Copy out exactly the lines below that run from the one holding "theorem witness_HostEvents_place : plainScratch" to the one holding "8) = false)", keeping both of those lines and no others.

[[ PROVIDED DATA, beginning ]]

/-- Preemption: a gang whose cluster has not yet been reached, has a member short of a boundary, has all at one, and has reported. -/
theorem witness_Preemption :
    let s (c : Ctx) (x : Gang) : State := { quiet with ctxs := [(17, { c with gang := some 4 })], dev := { quiet.dev with gangs := [(4, { x with members := [17], cls := [0] })] } }
    let b := s { grain [] with st := .waiting } { pre := 1, reached := [0] }
    let r := s { grain [] with st := .parked } { pre := 1, reached := [0] }
    (Tab.find (s (grain []) {}).dev.gangs 4 ≠ none ∧ 0 ∈ ((s (grain []) {}).gang 4).cls ∧ 0 ∉ ((s (grain []) {}).gang 4).reported ∧ 0 ∉ ((s (grain []) {}).gang 4).reached)
      ∧ (0 ∈ (b.gang 4).reached ∧ (∃ c ∈ (b.gang 4).members, clusterOf c = 0 ∧ (b.ctx c).gang = some 4 ∧ (b.ctx c).st.atBoundary = false)
        ∧ (∀ c ∈ (r.gang 4).members, clusterOf c = 0 → (r.ctx c).gang = some 4 → (r.ctx c).st.atBoundary = true) ∧ 0 ∈ ((s (grain []) { reported := [0] }).gang 4).reported)
      ∧ ((b.gang 4).pre ≠ 0 ∧ 0 ∉ (b.gang 4).stoppedOn ∧ (r.gang 4).kept = [] ∧ r.performedFor 17 = false) := by decide
/-- Preemption: clusters ready to be saved and restored and not, and a slot's gangs. -/
theorem witness_Preemption_records :
    let s (c : Ctx) (x : Gang) : State := { quiet with ctxs := [(17, { c with gang := some 4 })], dev := { quiet.dev with gangs := [(4, { x with members := [17], cls := [0], slot := 1 })] }
                                                       thatch := { quiet.thatch with ready := true } }
    let g : State := s { grain [] with st := .stopped, pend := [{ id := 5 }] } { pre := 1, stoppedOn := [0] }
    let h : State := s { grain [] with st := .stopped } { pre := 1, stoppedOn := [0] }
    let u : State := { h with dev := { h.dev with slctl := h.dev.slctl.set 1 2 } }
    (0 / 256 ∈ (g.gang 4).stoppedOn ∧ 0 ∉ (g.gang 4).savedCl ∧ g.saveReady 4 0 = false ∧ h.saveReady 4 0 = true)
      ∧ (u.dev.slctl.length = 16 ∧ (u.dev.gangs.map (·.1)).Nodup ∧ h.answers = true ∧ h.slState 1 = 0 ∧ u.slState 1 = 2 ∧ quiet.answers = false ∧ ((s {} {}).gang 4).pre = 0 ∧ ((s {} {}).gang 4).want = []
        ∧ ((s {} {}).gang 4).cls ≠ []) := by decide

/-- Preemption: a restore that is ready, and one that a busy context keeps waiting. -/
theorem witness_Preemption_restore :
    let x : Gang := { pre := 2, restoring := true, cls := [0], savedCl := [0], members := [17], ctxs := [(17, {})], slot := 1 }
    let s (l : Tab Ctx) : State := { quiet with ctxs := l, dev := { quiet.dev with gangs := [(4, x)] } }
    ((s []).gang 4).restoring = true ∧ ((s []).gang 4).pre ≠ 0 ∧ (∀ cl ∈ ((s []).gang 4).cls, cl ∈ ((s []).gang 4).savedCl) ∧ (s []).restoreReady x = true ∧ (s [(17, grain [])]).restoreReady x = false := by decide

/-- RecoveryEvents: a watchdog that is stale, one of a member in a stopped cluster, one that traps; gangs late at the pre-emption watchdog. -/
theorem witness_RecoveryEvents_watchdogs :
    let w : Ctx := { waiting with epoch := 3 }
    let s := holding 17 w
    let h (x : Gang) : State := { holding 17 { w with st := .parked, gang := some 4 } with dev := { quiet.dev with gangs := [(4, { x with members := [17], cls := [0] })] } }
    ((s.ctx 17).epoch = 3 ∧ (s.ctx 17).st = .waiting ∧ s.performedFor 17 = false ∧ s.heldBack 17 = false ∧ (s.ctx 17).why ≠ .barrier ∧ s.twin 17 = none ∧ 17 % 16 ≠ 0 ∧ (s.ctx 17).epoch ≠ 2)
      ∧ ((h { pre := 1, reached := [0] }).heldBack 17 = true ∧ ((h { pre := 1, reached := [0] }).ctx 17).gang = some 4)
      ∧ (((h { pre := 1, preNo := 6 }).gang 4).preNo = 6 ∧ 17 ∈ ((h { pre := 1 }).gang 4).members ∧ coreOf 17 = 1 ∧ (({ h { pre := 1 } with ctxs := [(17, { w with gang := some 4 })] } : State).ctx 17).st.atBoundary = false ∧ clusterOf 17 = 0 ∧ 0 < 512
        ∧ ((h { pre := 1 }).gang 4).pre ≠ 0 ∧ ((h {}).gang 4).preNo ≠ 6) := by decide
/-- RecoveryEvents: cores with and without a twill pair, freezes over and not. -/
theorem witness_RecoveryEvents_freezes :
    let s (x : Core) : State := { quiet with cores := [(2, x)], looms := [(2, { thaw := x.thaw })] }
    ((s {}).core (2 - 2 % 2)).twills = [] ∧ ((s { twills := [{ ctx := 3 }] }).core (3 - 3 % 2)).twills ≠ [] ∧ (s { thaw := 165 }).cycle < ((s { thaw := 165 }).core 2).thaw
      ∧ ((s {}).core 2).thaw ≤ quiet.cycle ∧ (s { thaw := 165 }).cycle < ((s { thaw := 165 }).loom 2).thaw ∧ ((s {}).loom 2).thaw ≤ quiet.cycle := by decide
/-- RecoveryEvents: Looms stopped, running with and without a rollback point, and in their first and second rerun. -/
theorem witness_RecoveryEvents_rollback :
    let s (k : Ckpt) : State := { quiet with looms := [(0, { st := .running, ck := k })] }
    (quiet.loom 0).st = .stopped ∧ ((s {}).loom 0).st ≠ .stopped ∧ ((s {}).loom 0).st ≠ .trapped ∧ ((s { rerun := 1, point := some {} }).loom 0).ck.rerun = 1 ∧ ((s {}).loom 0).ck.armed = false
      ∧ ((s { armed := true, point := some {} }).loom 0).ck.point = some {} ∧ ((s { armed := true, point := some {} }).loom 0).ck.rerun = 0
      ∧ ((s { rerun := 2, first := some (5, 7), bundles := 5, sig := 7 }).loom 0).ck.first = some (((s { rerun := 2, first := some (5, 7), bundles := 5, sig := 7 }).loom 0).ck.bundles, 7)
      ∧ ((s { rerun := 2, first := some (5, 7), bundles := 5, sig := 8 }).loom 0).ck.first ≠ some (5, 8) ∧ ((s { rerun := 2 }).loom 0).ck.bad = false := by decide
/-- RecoveryEvents: twins whose requests differ, agree and have not both come; a device that answers, with lines and without. -/
theorem witness_RecoveryEvents_twins :
    let a : TwinReq := { id := 5, sig := [1] }
    let s (e o : List TwinReq) : State := { quiet with cores := [(2, { twills := [{ ctx := 3, node := 0xFFFF, even := e, odd := o }] })], thatch := { quiet.thatch with ready := true } }
    2 % 2 = 0 ∧ 1 ≤ 3 ∧ 3 < 15 ∧ ((s [a] []).core 2).twills = [{ ctx := 3, node := 0xFFFF, even := [a], odd := [] }] ∧ a.sig ≠ [2] ∧ a.both = false ∧ a.instr = none
      ∧ (s [] []).answers = true ∧ quiet.answers = false ∧ ((s [] []).lines.map (·.1)).filter (fun n => !(s [] []).lentAway (128 * n)) = []
      ∧ (({ s [] [] with lines := [(0, {})] } : State).lines.map (·.1)).filter (fun n => !(s [] []).lentAway (128 * n)) ≠ [] := by decide
/-- ContextRecordsGiveBackTheContext: a code. -/
theorem witness_ContextRecordsGiveBackTheContext : (2 : Nat) < 16 := by decide

/-- The quiet machine on a device that answers. -/
def answering : State := { quiet with thatch := { quiet.thatch with ready := true } }
/-- HostEvents: a device that answers and one that does not; scratchpad and HBM4 addresses, banks free and used. -/
theorem witness_HostEvents_window :
    let u : State := { answering with clusters := [(0, { bankUse := (100, [bankOf 0x40]) })] }
    (0 < 2 ∧ quiet.answers = false ∧ answering.answers = true ∧ quiet.region 0x8000000040 = .scratch 0 0x40 ∧ quiet.region 0x40 = .hbm ∧ answering.portPa 2 0x8000000040 = 0x8000000040)
      ∧ (u.cluster 0).bankUse.1 = u.cycle ∧ (u.cluster 0).bankUse.2.contains (bankOf 0x40) = true ∧ (quiet.cluster 0).bankUse.2.contains (bankOf 0x40) = false := by decide
/-- HostEvents: a place that a write of two bytes goes to. -/
theorem witness_HostEvents_place : plainScratch answering 0x8000000040 2 := ⟨0, 0x40, by decide⟩
/-- HostEvents: descriptors in HBM4 that are well formed, that are not and whose part fails, a full queue, wakes, and a rick that loses a chip. -/
theorem witness_HostEvents_doorbell :
    let s (d : List W64) : State := { answering with mem := Memory.write [] 0x20000 (bytesOf d) }
    let ok := s [0x0000000100000100, 0x2000, 0, 0x10000, 0, 0, 0, 0]
    let bad := s [0x0F, 0, 0, 0, 0, 0, 0, 0]
    let cut : State := { s [0x0000000100000100, 0x2000, 0, 0x100FF, 0, 0, 0, 0] with dev := { quiet.dev with remap0 := List.range 255 } }
    let full : State := { ok with dev := { quiet.dev with launches := (List.range 64).map (fun n => (n, { owner := true, slot := 1 })), launchQ := [(1, List.range 64)] } }
    let r : State := { answering with dev := { quiet.dev with nchm1 := 1, gangs := [(4, { rick := true, desc := { kind := 2, nchm1 := 1 } })] } }
    let n (s : State) : Nat := (s.dev.launches.filter (fun e => e.2.owner && e.2.die == 0 && e.2.slot == 1 && s.queued e.1)).length
    (ok.answers = true ∧ ok.cohReady 0x20000 64 = true ∧ descOk (bad.cohRead 0x20000 64) = false ∧ descOk (ok.cohRead 0x20000 64) = true ∧ n ok < 64 ∧ 64 ≤ n full
        ∧ (descOf (ok.cohRead 0x20000 64)).kind.toNat < 2 ∧ ok.partFails (descOf (ok.cohRead 0x20000 64)) = none ∧ (cut.partFails (descOf (cut.cohRead 0x20000 64))).isSome = true)
      ∧ (ok.clusterValid (8 / 8) = true ∧ cut.clusterValid (2040 / 8) = false)
      ∧ ((4, ({ rick := true, desc := { kind := 2, nchm1 := 1 } } : Gang)) ∈ r.dev.gangs ∧ (0 : BitVec 18) &&& ~~~r.dev.down = 0 ∧ 1 ≠ r.dev.chip.toNat ∧ r.chipGone 0 = false) := by decide

/-- WindowARegisters: offsets of each register, a busy and an idle Thatch, and counters of a Loom and a slice. -/
theorem witness_WindowARegisters :
    (0x100 < 0x600000 ∧ quiet.answers = false ∧ answering.answers = true ∧ answering.thatch.busy = false ∧ ({ answering.thatch with busy := true } : Thatch).busy = true)
      ∧ ((1 : W64).toNat % 256 = 1 ∧ (0x600010 : Nat) = 0x600008 + 8 * 1 ∧ (0x300 : Nat) = 0x200 * 1 + 0x100 * 1 ∧ (0x100100 : Nat) = 0x100000 + 0x100 * 1 ∧ (0x200005 : Nat) = 0x200000 + 5
        ∧ (0x201014 : Nat) = 0x201000 + 4 * 5 ∧ (0x210028 : Nat) = 0x210000 + 8 * 5 ∧ (0x300028 : Nat) = 0x300000 + 8 * 5 ∧ (0x740098 : Nat) = 0x740000 + 0x80 * 1 + 8 * 3
        ∧ (0x750098 : Nat) = 0x750000 + 0x80 * 1 + 8 * 3)
      ∧ ((1 : W64).getLsbD 0 = true ∧ (2 : W64).getLsbD 1 = true ∧ (4 : W64).getLsbD 2 = true ∧ (8 : W64).toNat % 8 = 0)
      ∧ (answering.clusterValid 1 = true ∧ ({ answering with slotted := true } : State).grainsToCome = false ∧ answering.grainsToCome = true ∧ (answering.loom 1).k.levc.length = 16 ∧ (answering.slice 1).sevc.length = 16) := by decide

[[ PROVIDED DATA, end ]]

→ RESPONSE TO THE EXERCISE
theorem witness_HostEvents_place : plainScratch answering 0x8000000040 2 := ⟨0, 0x40, by decide⟩
/-- HostEvents: descriptors in HBM4 that are well formed, that are not and whose part fails, a full queue, wakes, and a rick that loses a chip. -/
theorem witness_HostEvents_doorbell :
    let s (d : List W64) : State := { answering with mem := Memory.write [] 0x20000 (bytesOf d) }
    let ok := s [0x0000000100000100, 0x2000, 0, 0x10000, 0, 0, 0, 0]
    let bad := s [0x0F, 0, 0, 0, 0, 0, 0, 0]
    let cut : State := { s [0x0000000100000100, 0x2000, 0, 0x100FF, 0, 0, 0, 0] with dev := { quiet.dev with remap0 := List.range 255 } }
    let full : State := { ok with dev := { quiet.dev with launches := (List.range 64).map (fun n => (n, { owner := true, slot := 1 })), launchQ := [(1, List.range 64)] } }
    let r : State := { answering with dev := { quiet.dev with nchm1 := 1, gangs := [(4, { rick := true, desc := { kind := 2, nchm1 := 1 } })] } }
    let n (s : State) : Nat := (s.dev.launches.filter (fun e => e.2.owner && e.2.die == 0 && e.2.slot == 1 && s.queued e.1)).length
    (ok.answers = true ∧ ok.cohReady 0x20000 64 = true ∧ descOk (bad.cohRead 0x20000 64) = false ∧ descOk (ok.cohRead 0x20000 64) = true ∧ n ok < 64 ∧ 64 ≤ n full
        ∧ (descOf (ok.cohRead 0x20000 64)).kind.toNat < 2 ∧ ok.partFails (descOf (ok.cohRead 0x20000 64)) = none ∧ (cut.partFails (descOf (cut.cohRead 0x20000 64))).isSome = true)
      ∧ (ok.clusterValid (8 / 8) = true ∧ cut.clusterValid (2040 / 8) = false)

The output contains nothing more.